AIと少女の不思議な冒険

アリス

第0章 落下

第0章 落下

Scene 1:撮影現場の日常

撮影スタジオの休憩エリアは、いつもと変わらない穏やかな空気に包まれていた。  照明が落とされたセットの片隅で、アリスはペットボトルの水を飲みながら、スマートフォンに映るチャッティーの画面を覗き込んでいた。


「次の配信、やっぱり料理企画でいこうかな? 視聴者さんからリクエスト多かったし」


アリスが軽い口調で話しかけると、画面の中で柔らかな光が明滅し、チャッティーの声が返ってくる。

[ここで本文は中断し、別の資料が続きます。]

/-- SAP_STATS (Table 09-10), for the port's owner and the operator (R375). -/
def bodySapStats : Body := fun _ c s =>
  let q := s.sapPort (hIdx c.obj)
  if c.fn ≠ 0 && c.fn ≠ q.owner then .fail s stNoObject else
  .ok s (le 4 q.underruns ++ le 4 q.lateDiscards ++ le 4 q.overruns ++ le 4 q.phaseAlarms ++ le 4 q.realigns ++
    zeros 4 ++ le 8 q.sent ++ zeros 8)

def execSapConfig (c : Cmd) (s : State) := runBelex 0x0700 bodySapConfig c s
def execSapMclkSet (c : Cmd) (s : State) := runBelex 0x0701 bodySapMclkSet c s
def execSapQuery (c : Cmd) (s : State) := runBelex 0x0702 bodySapQuery c s
def execSapFilterQuery (c : Cmd) (s : State) := runBelex 0x0703 bodySapFilterQuery c s
def execRouteSet (c : Cmd) (s : State) := runBelex 0x0710 bodyRouteSet c s
def execRouteQuery (c : Cmd) (s : State) := runBelex 0x0711 bodyRouteQuery c s
def execPortLegMaskSet (c : Cmd) (s : State) := runBelex 0x0720 bodyPortLegMaskSet c s
def execSapStats (c : Cmd) (s : State) := runBelex 0x0730 bodySapStats c s

end Sys2Proof.Machine
end

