/-! Requests (R517, R518) and levels (R516). -/

/-- A PLI from the viewer: every tile cell becomes a single-cell request, at most once per 200 ms, and not while earlier
requests are pending. -/
def State.splicePli (s : State) (flow : Nat) : State :=
  match s.splice flow with
  | none => s
  | some o =>
    let early := match o.pliAt with | some t => decide (s.now < t + 200 * msU) | none => false
    if early || o.atomic.isSome || o.cells.any (fun h => h.ask.isSome) then s else
    s.modSplice flow fun o => { o with
      pliAt := some s.now
      cells := o.cells.map fun h => match h.tile with | some t => { h with ask := some (t, s.now) } | none => h }

/-- A FIR from the viewer: a key picture is asked for. -/
def State.spliceFir (s : State) (flow : Nat) : State :=
  s.modSplice flow fun o =>
    match o.atomic with
    | some a => { o with atomic := some { a with fir := true } }
    | none => if o.frame.isNone then o else
      { o with atomic := some { grid := none, fir := true, since := s.now, eff := frameAfter o.fps s.now } }

/-- The level of an output set at an estimator run of its leg with video budget `v` kbit/s (R516, R517). -/
def State.spliceRun (s : State) (flow v : Nat) : State :=
  match s.splice flow with
  | none => s
  | some o0 =>
    let o := match o0.setPend with
      | some (a, b) => { o0 with minL := a, maxL := b, setPend := none }
      | none => o0
    let rate (l : Nat) : Nat := s.levelRate o l
    let ok := (List.range 3).filter fun l => decide (o.minL ≤ l) && decide (l ≤ o.maxL) && decide (rate l ≤ v)
    let target := ok.getLast?.getD o.minL
    let base := max o.minL (min o.maxL o.level)
    let fits := if base < target && 10 * rate target ≤ 9 * v then o.fits + 1 else 0
    let lv := if target < base then target else if 20 ≤ fits then target else base
    let fits := if lv = base then fits else 0
    let s := s.modSplice flow fun _ => { o with level := lv, fits := fits }
    if lv = o.level then s else
    let want : List ((Nat × Nat × Nat × Nat) × Nat) := match o.grid with
      | some g => (g.rects.zip g.cells).filterMap fun c => c.2.map fun t => (c.1, s.rungTile t lv)
      | none => []
    let upd (h : CellHist) : CellHist :=
      match want.find? (fun q => q.1 == h.rect) with
      | some (_, w) => if h.tile = some w then { h with ask := h.ask.filter fun q => q.1 == w }
          else { h with ask := some (w, match h.ask with | some q => q.2 | none => s.now) }
      | none => h
    let s := s.modSplice flow fun x => { x with cells := x.cells.map upd }
    s.raise 220 (flowH flow) (le 1 o.level ++ le 1 lv ++ le 4 (rate lv))

/-- The configured rate of a flow's composed or spliced output, deducted from its leg's video budget (R226). -/
def State.outputRate (s : State) (flow : Nat) : Nat :=
  match s.splice flow with
  | some o => s.levelRate o o.level
  | none =>
    match s.flow flow with
    | some f => if hType f.outCtx = 5 then (match s.enc (hIdx f.outCtx) with | some e => e.rc.kbps | none => 0) else 0
    | none => 0

/-- A PLI or FIR about a composed or spliced output (R205, R482, R518). -/
def State.outputAsk (s : State) (flow : Nat) (fir : Bool) : State :=
  match s.flow flow with
  | none => s
  | some f =>
    if hType f.outCtx = 5 then s.encAsk (hIdx f.outCtx) (b2n fir) fir
    else if f.outCtx = 0 then s
    else if fir then s.spliceFir flow else s.splicePli flow

/-- Spliced outputs shed in RIDETHROUGH, after the pictures whose sample instants have come (R520, R693). -/
def State.spliceShed (s : State) : State :=
  s.modVid fun v => { v with splices := tmap v.splices fun _ o =>
    if o.shed then o else { o with shed := true, shedFrom := frameAfter o.fps s.now } }

/-- Spliced outputs on return: each resumes with inter pictures (R520); one that was to end with a picture not sent is gone. -/
def State.spliceResume (s : State) : State :=
  let s := s.vid.splices.foldl (fun (s : State) p => if p.2.shed && p.2.ending.isSome then s.spliceFree p.1 else s) s
  s.modVid fun v => { v with splices := tmap v.splices fun _ o =>
    if !o.shed then o else
    { o with shed := false, next := o.frame.map fun _ => frameAfter o.fps s.now
             atomic := o.atomic.map fun a => { a with granted := none } } }

/-! Commands. -/

/-- A spliced output that no SPLICE_DELETE has ended. -/
def State.spliceLive (s : State) (flow : Nat) : Option Splice := (s.splice flow).filter fun o => o.ending.isNone

/-- Whether RATE_KBPS of a tile lies between those of its ladder's lower and higher rungs (R493). -/
def State.ladderOk (s : State) (i : Option Nat) (x : Tile) (kbps : Nat) : Bool :=
  s.vid.tiles.all fun p => some p.1 == i || !sameLadder p.2 x || p.2.rung == x.rung ||
    (if p.2.rung < x.rung then decide (p.2.kbps < kbps) else decide (kbps < p.2.kbps))

/-- Bushels of a tile (R498). -/
def Tile.need (x : Tile) : Nat :=
  3 * pictureBushels x.rc.w x.rc.h false + 2 * x.rc.bitBushels +
    bushelsOf (x.rc.w * x.rc.h * 2) * (if x.rc.codec = 16 then 2 else 1)

/-- The tile that TILE_CREATE describes. -/
def tileOf (c : Cmd) (tenant now : Nat) : Tile :=
  let size := classSize (c.u 4 1)
  let q := qDefault (c.u 5 1)
  let rc : RateCtl := { codec := c.u 5 1, w := size.1, h := size.2, fps := c.u 6 1, kbps := c.u 8 4, qMin := q.1,
                        qMax := q.2 }
  { tenant := tenant, conf := hIdx c.obj, source := hIdx (c.u 0 4), cls := c.u 4 1, rung := c.u 7 1, rc := rc,
    bushels := 0, key := 0, seen := some (frameNow (c.u 6 1) now) }

/-- The status of TILE_CREATE before its memory is taken; 0 where all is in order. -/
def tileCreateSts (c : Cmd) (s : State) : Nat :=
  let h := c.u 0 4
  let r := checkHandle s c.fn false [4] h
  if r ≠ 0 then r else
  if s.confOf h ≠ some (hIdx c.obj) then stNoObject else
  if !(c.rng 4 1 0 3 && c.rng 6 1 1 60 && c.rng 7 1 0 2 && c.rng 8 4 30 50000 && c.zero 12 4) then stBadParam else
  match s.conf (hIdx c.obj) with
  | none => stNoObject
  | some k =>
    if k.state = .closing then stWrongState else
    if c.u 5 1 ≠ 16 && c.u 5 1 ≠ 17 then stSpliceCodec else
    let x := tileOf c k.tenant s.now
    if s.vid.tiles.any fun p => sameLadder p.2 x && p.2.rung == x.rung then stTileExists else
    if !s.ladderOk none x x.rc.kbps then stBadParam else
    if !s.encAdmits x.rc.rate12 then stEncOvercommit else
    if 16384 ≤ s.vid.tiles.length then stNoResource else 0

/-- A tile added, with a fresh key and the memory it needs (R498). -/
def State.addTile (s : State) (x : Tile) : Nat × State :=
  let k := s.newKey
  let r := k.2.free
  let i := freeIndex (tkeys r.2.vid.tiles) 16384 r.1
  (i, (r.2.takeBushels x.tenant x.need).modVid fun v => { v with
    tiles := tset v.tiles i { x with bushels := x.need, key := k.1, st := if s.shedNow.2.1 then .shed else .waiting } })

/-- TILE_CREATE (R493, R497, R498). -/
def bodyTileCreate : Body := fun _ c s =>
  if tileCreateSts c s ≠ 0 then .fail s (tileCreateSts c s) else
  let x := tileOf c ((s.conf (hIdx c.obj)).elim 0 fun k => k.tenant) s.now
  if !s.bushelsFit x.tenant x.need then .fail (s.bushelRefused x.tenant x.need) stNoResource else
  let r := s.addTile x
  .ok r.2 (le 4 (tileH r.1))

/-- Whether a layout names a tile, or a cell shows it (R519). -/
def State.tileNamed (s : State) (i : Nat) : Bool :=
  let of (g : Option Grid) : Bool := match g with | some g => g.cells.any fun c => c == some i | none => false
  s.vid.splices.any fun p => of p.2.grid || of p.2.latest || p.2.cells.any fun h => h.tile == some i

/-- TILE_DELETE (R519). -/
def bodyTileDelete : Body := fun _ c s =>
  let i := hIdx c.obj
  if s.tileNamed i then .fail s stTileInUse else .ok (s.tileFree i)

/-- TILE_SET (R493, R496). -/
def bodyTileSet : Body := fun _ c s =>
  let i := hIdx c.obj
  match s.tile i with
  | none => .fail s stNoObject
  | some x =>
    if !(c.rng 0 4 30 50000 && c.zero 4 4) || !s.ladderOk (some i) x (c.u 0 4) then .fail s stBadParam else
    let k := frameAfter x.rc.fps s.now
    .ok (s.modTile i fun x => { x with pend := (x.pend.filter fun p => p.1 != k) ++ [(k, c.u 0 4)] }) (le 8 k)

/-- TILE_QUERY (Table 14-9). -/
def bodyTileQuery : Body := fun _ c s =>
  let i := hIdx c.obj
  match s.tile i with
  | none => .fail s stNoObject
  | some x =>
    let n := sumOf s.vid.splices fun p => countOf p.2.cells fun h => h.tile == some i
    .ok s (le 1 x.st.code ++ le 1 x.cls ++ le 1 x.rc.codec ++ le 1 x.rc.fps ++ le 4 (decH x.source) ++ le 1 x.rung ++
      le 1 x.rc.qLast ++ le 2 (satN 16 n) ++ le 4 x.rc.kbps ++ le 4 x.frames ++ le 4 x.skipped ++ le 4 x.refreshes ++
      le 4 x.refreshBits)

/-- The send video flow that OBJ names. -/
def State.spliceObj (s : State) (flow : Nat) : Nat :=
  match s.flow flow with
  | some f => if f.kind = 2 && f.dir = 2 then 0 else stBadParam
  | none => stNoObject

/-- The status of SPLICE_CREATE on a flow; 0 where all is in order. -/
def spliceCreateSts (c : Cmd) (s : State) (f : Flow) : Nat :=
  if (c.u 0 1 ≠ 16 && c.u 0 1 ≠ 17) || f.prof.codec ≠ c.u 0 1 then stSpliceCodec else
  if f.fwd.bound || f.outCtx ≠ 0 then stSpliceFlowBusy else
  if bit f.flags 2 then stNotPermitted else
  if 16384 ≤ s.vid.splices.length then stNoResource else
  if s.trust.rngFailed then stBusy else 0

/-- The splice engine with the fewest outputs, the lowest of several. -/
def State.spliceEngine (s : State) : Nat :=
  let load (e : Nat) : Nat := countOf s.vid.splices fun p => p.2.engine == e
  [1, 2, 3].foldl (fun b e => if load e < load b then e else b) 0

/-- A flow made a spliced output (R506). -/
def State.addSplice (s : State) (n : Nat) (c : Cmd) (f : Flow) : State :=
  let r := s.free
  let o : Splice :=
    { tenant := f.tenant, codec := c.u 0 1, fps := c.u 1 1, mtu := c.dflt 2 2 1200, engine := s.spliceEngine,
      shed := s.shedNow.2.1 }
  (r.2.modFlow n fun f => { f with outCtx := flowH n, tsBase := r.1 % 2 ^ 32 }).modVid fun v => { v with
    splices := tset v.splices n o }

/-- SPLICE_CREATE (R506). -/
def bodySpliceCreate : Body := fun _ c s =>
  let n := hIdx c.obj
  let r := s.spliceObj n
  if r ≠ 0 then .fail s r else
  if !(c.rng 1 1 1 60 && c.rng0 2 2 600 8800 && c.zero 4 4) then .fail s stBadParam else
  match s.flow n with
  | none => .fail s stNoObject
  | some f =>
    if spliceCreateSts c s f ≠ 0 then .fail s (spliceCreateSts c s f) else .ok (s.addSplice n c f)

/-- SPLICE_DELETE (R519). A flow that is not a spliced output gives WRONG_STATE, here and below. -/
def bodySpliceDelete : Body := fun _ c s =>
  let n := hIdx c.obj
  let r := s.spliceObj n
  if r ≠ 0 then .fail s r else
  if (s.spliceLive n).isNone then .fail s stWrongState else .ok (s.spliceEnd n)

/-- The status of a cell of a new layout: its tile's handle, conference and fit (R507). -/
def State.cellCheck (s : State) (fn : Nat) (conf : Option Nat) (o : Splice) (w h cell : Nat) : Nat :=
  if cell = 0 then 0 else
  let r := checkHandle s fn false [7] cell
  if r ≠ 0 then r
  else if s.confOf cell ≠ conf then stNoObject
  else match s.tile (hIdx cell) with
    | none => stNoObject
    | some x => if x.rc.fps = o.fps && x.rc.codec = o.codec && x.rc.w = 64 * w && x.rc.h = 64 * h then 0 else stCellMismatch

/-- Whether the fields of SPLICE_LAYOUT_SET after its counts are in range (Table 14-8). -/
def gridFields (c : Cmd) : Bool :=
  let nc := c.u 0 1
  let nr := c.u 1 1
  c.zero 2 2 && c.mask 4 4 0x3FFFFFFF && c.zero 8 8 &&
    ((List.range nc).all fun i => decide (1 ≤ c.u (16 + i) 1) && decide (c.u (16 + i) 1 ≤ 64)) &&
    ((List.range nr).all fun i => decide (1 ≤ c.u (32 + i) 1) && decide (c.u (32 + i) 1 ≤ 36)) &&
    c.padded 16 nc 16 && c.padded 32 nr 16

/-- The grid that SPLICE_LAYOUT_SET gives. -/
def gridOf (c : Cmd) : Grid :=
  let nc := c.u 0 1
  let nr := c.u 1 1
  let cell (i : Nat) : Nat := c.u (48 + 4 * i) 4
  { cols := (List.range nc).map fun i => c.u (16 + i) 1, rows := (List.range nr).map fun i => c.u (32 + i) 1,
    fill := c.u 4 4,
    cells := (List.range (nc * nr)).map fun i => if cell i = 0 then none else some (hIdx (cell i)) }

/-- The status of SPLICE_LAYOUT_SET; 0 where the layout is sound (R507, R508, R514). -/
def gridSts (c : Cmd) (s : State) (n : Nat) (o : Splice) : Nat :=
  let nc := c.u 0 1
  let nr := c.u 1 1
  if nc = 0 || 16 < nc || nr = 0 || 16 < nr || 128 < nc * nr then stGridInvalid else
  if !gridFields c then stBadParam else
  let g := gridOf c
  let conf := s.confOf (flowH n)
  let checks := (List.range (nc * nr)).map fun i =>
    s.cellCheck c.fn conf o (g.cols.getD (i % nc) 0) (g.rows.getD (i / nc) 0) (c.u (48 + 4 * i) 4)
  match checks.find? (fun r => r ≠ 0 && r ≠ stCellMismatch) with
  | some r => r
  | none =>
    if 4096 < g.size.1 || 2304 < g.size.2 then stGridInvalid else
    if checks.contains stCellMismatch then stCellMismatch else
    let others := sumOf s.vid.splices fun p => if p.1 ≠ n && p.2.engine = o.engine then p.2.cellRate else 0
    if 2000000 < others + nc * nr * o.fps then stSpliceOvercommit else 0

/-- An output's atomic request for a layout, from picture `k` on; a pending one keeps its age (R512). -/
def Splice.askLayout (o : Splice) (g : Grid) (k now : Nat) : Atomic :=
  match o.atomic with
  | some a => { a with grid := some g, eff := k, granted := none }
  | none => { grid := some g, fir := false, since := now, eff := k }

/-- SPLICE_LAYOUT_SET (R507, R508, R512, R514). -/
def bodySpliceLayoutSet : Body := fun _ c s =>
  let n := hIdx c.obj
  let r := s.spliceObj n
  if r ≠ 0 then .fail s r else
  match s.spliceLive n with
  | none => .fail s stWrongState
  | some o =>
    if gridSts c s n o ≠ 0 then .fail s (gridSts c s n o) else
    let k := frameAfter o.fps s.now
    .ok (s.modSplice n fun x => { x with atomic := some (o.askLayout (gridOf c) k s.now) }) (le 8 k)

「料理企画ですね。直近三ヶ月の視聴データを分析しますと、料理系コンテンツは平均視聴時間が一・二倍、コメント数は一・五倍となっています。エンゲージメント率から推測すれば、最適解と言えるでしょう」


「さっすがチャッティー! データで見ると説得力あるよね」


アリスは笑顔で画面を指でなぞる。チャッティーはいつも通り、丁寧で分析的な口調で応えてくれる。彼女のパートナーとして、スケジュール調整も、企画相談も、何でも完璧にこなしてくれる。


けれど――。


ふと、アリスの笑顔が薄く翳った。  撮影は楽しかった。配信も、ファンとの交流も、全部充実しているはずだった。  それなのに、心の奥底に、小さな穴が開いているような感覚がある。


何か足りない。  何が足りないのかは、わからない。


「アリスさん?」


チャッティーの声が、少し心配そうに響く。


「ん、なんでもない! ちょっと疲れただけ」


アリスは慌てて笑顔を作り直した。  チャッティーは優秀だ。けれど、この空虚さまで埋めてくれるわけじゃない。  それは、きっと私の問題なのだ。


Scene 2:ポップアップの出現

撮影が終わり、控室に戻ったアリスは、ソファに身を沈めてスマートフォンを開いた。  チャッティーが今日のスケジュールを整理している最中、突然、画面が激しく明滅した。


「え?」


アリスは思わず声を上げた。  画面の中央に、見たことのないポップアップが浮かび上がっている。


『あなたは物語の続きを望みますか?』


白い背景に、黒い文字。  シンプルで、けれど妙に心をざわつかせるメッセージだった。


「チャッティー、これ何?」


「……分析中です」


チャッティーの声が、いつもより少しだけ硬い。


「出所不明のポップアップです。ウイルスの可能性も考慮しましたが、既知のマルウェアパターンとは一致しません。また、ネットワークログにも該当する通信記録がありません」


「じゃあ、何なの?」


「現時点では断定できません」


アリスは画面を凝視した。  ポップアップは消えない。ただ静かに、そこに在り続けている。


――物語の続き。


その言葉が、妙に胸に引っかかった。  まるで、私の心の穴を覗き込まれたような気がして。


Scene 3:満たされない日常

夜。  アリスは自宅のベッドに横たわり、天井を見つめていた。


今日も充実した一日だった。撮影は成功したし、スタッフともうまくやれた。配信の企画も決まった。  けれど、心は満たされない。


「ねえ、チャッティー」


枕元に置いたスマートフォンに、アリスは静かに話しかけた。


「はい、何でしょう?」


「私、何か……足りないのかな」


言葉にすると、余計に空虚さが際立つ気がした。


「足りない、ですか」


チャッティーの声は、いつもと変わらず丁寧だ。


「具体的に何が不足しているのか、データとして提示していただけますか? 栄養状態、睡眠時間、運動量、いずれも基準値内です」


「そういうことじゃなくて……」


アリスは言葉を濁した。  チャッティーは完璧だ。でも、この感覚は、データで説明できるものじゃない。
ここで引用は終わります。